The Howe-Stokes clan rafts the Wild Rogue, 2017

for the Siskiyou Hiker
by Gabriel Howe, Siskiyou Mountain Club

28 APRIL 2018 | ASHLAND, ORE. — When SMC started as a small group of volunteers back in 2010, I was a newlywed with no kids. Today my son, Carter, is six, and my daughter, Azalea, is four. “Four and a half,” she says.

Youth programming has never been intertwined into our operations. But the work we do might have more to do with kids than you realize. Rewind 100 years.

The Forest Service was in its birth, and building trails was a product of manifest destiny. USGS maps show a labyrinth of trails throughout Southwest Oregon emerging in that time frame. Those trails were fortified and expanded by Roosevelt’s Civilian Conservation Corps. The great generation was laying the framework for a national trails system for their children and their grandchildren.

After WWII, huge timber and huge receipts propped up huge recreation programs, and more trails were built throughout our National Forests.

My kids hanging out on the Mule Creek Trail, which before our work in 2015 had eroded and become impassable.

As the great generation aged, who enjoyed these places? Their children, the baby boomers. That generation would lead a renaissance in recreation on public lands. But by the early 2000s the public lands heritage was fading.

Cuts in timber programs lead to agency wide deficits. Those trails that my grandparents’ generation built, and built to last, were starting to fill in and fold up, and nobody was shoring up the gulf in resources. That’s what I encountered in 2006 when I started exploring the deep backwoods of Southwest Oregon.
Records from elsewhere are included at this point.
-- ==== Sys2Proof/Laws/PerInstr.lean ====
section
/-! SUPPORT. The statements made of every command as syntax, one lemma per constructor. -/

namespace Sys2Proof.Laws.FieldsLegal

/-- A command's fields are legal, and its command word carries exactly them (spec/30_encoding.md R90, R91, R96). -/
def Statement (i : Instr) : Prop := i.wf = true ∧ fieldsOf (encode i) = i.fields

theorem nop : Statement .nop := ⟨by decide, fieldsOf_word _⟩
theorem kdf : Statement .kdf := ⟨by decide, fieldsOf_word _⟩
theorem ldkey : Statement .ldkey := ⟨by decide, fieldsOf_word _⟩
theorem sbgen : Statement .sbgen := ⟨by decide, fieldsOf_word _⟩
theorem gensb : Statement .gensb := ⟨by decide, fieldsOf_word _⟩
theorem ldsb : Statement .ldsb := ⟨by decide, fieldsOf_word _⟩
theorem stsb : Statement .stsb := ⟨by decide, fieldsOf_word _⟩
theorem rndf (rnd : BitVec 4) : Statement (.rndf rnd) := ⟨by revert rnd; decide, fieldsOf_word _⟩
theorem fwd : Statement .fwd := ⟨by decide, fieldsOf_word _⟩
theorem inv : Statement .inv := ⟨by decide, fieldsOf_word _⟩
theorem pad : Statement .pad := ⟨by decide, fieldsOf_word _⟩
theorem unpad : Statement .unpad := ⟨by decide, fieldsOf_word _⟩
theorem enc : Statement .enc := ⟨by decide, fieldsOf_word _⟩
theorem dec : Statement .dec := ⟨by decide, fieldsOf_word _⟩
theorem zero : Statement .zero := ⟨by decide, fieldsOf_word _⟩

end Sys2Proof.Laws.FieldsLegal
end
Howe-Stokes clan on the Chetco

Thousands of trees filled my mapped out routes. Trailheads were derelict. Signs were missing. Our wilderness areas were being choked to death by deferments and fire damage, and there wasn’t then a community driven effort to keep our backcountry and wilderness trails alive.

Now there is, and our crews alone maintain over 250 miles of backcountry and wilderness trails on a three year rotation, and many other groups are stepping in to make a difference.

So if you want to keep your public lands alive, not through attorneys or political campaigns, but through on the ground work, I invite you to join us.

If you want your grand children to be able to explore like you were able to; if you want to leave a legacy like your parents left you, then I invite you to join us as we focus this year on fortifying our own legacy, so our work will last beyond my own tenure, however long that may be.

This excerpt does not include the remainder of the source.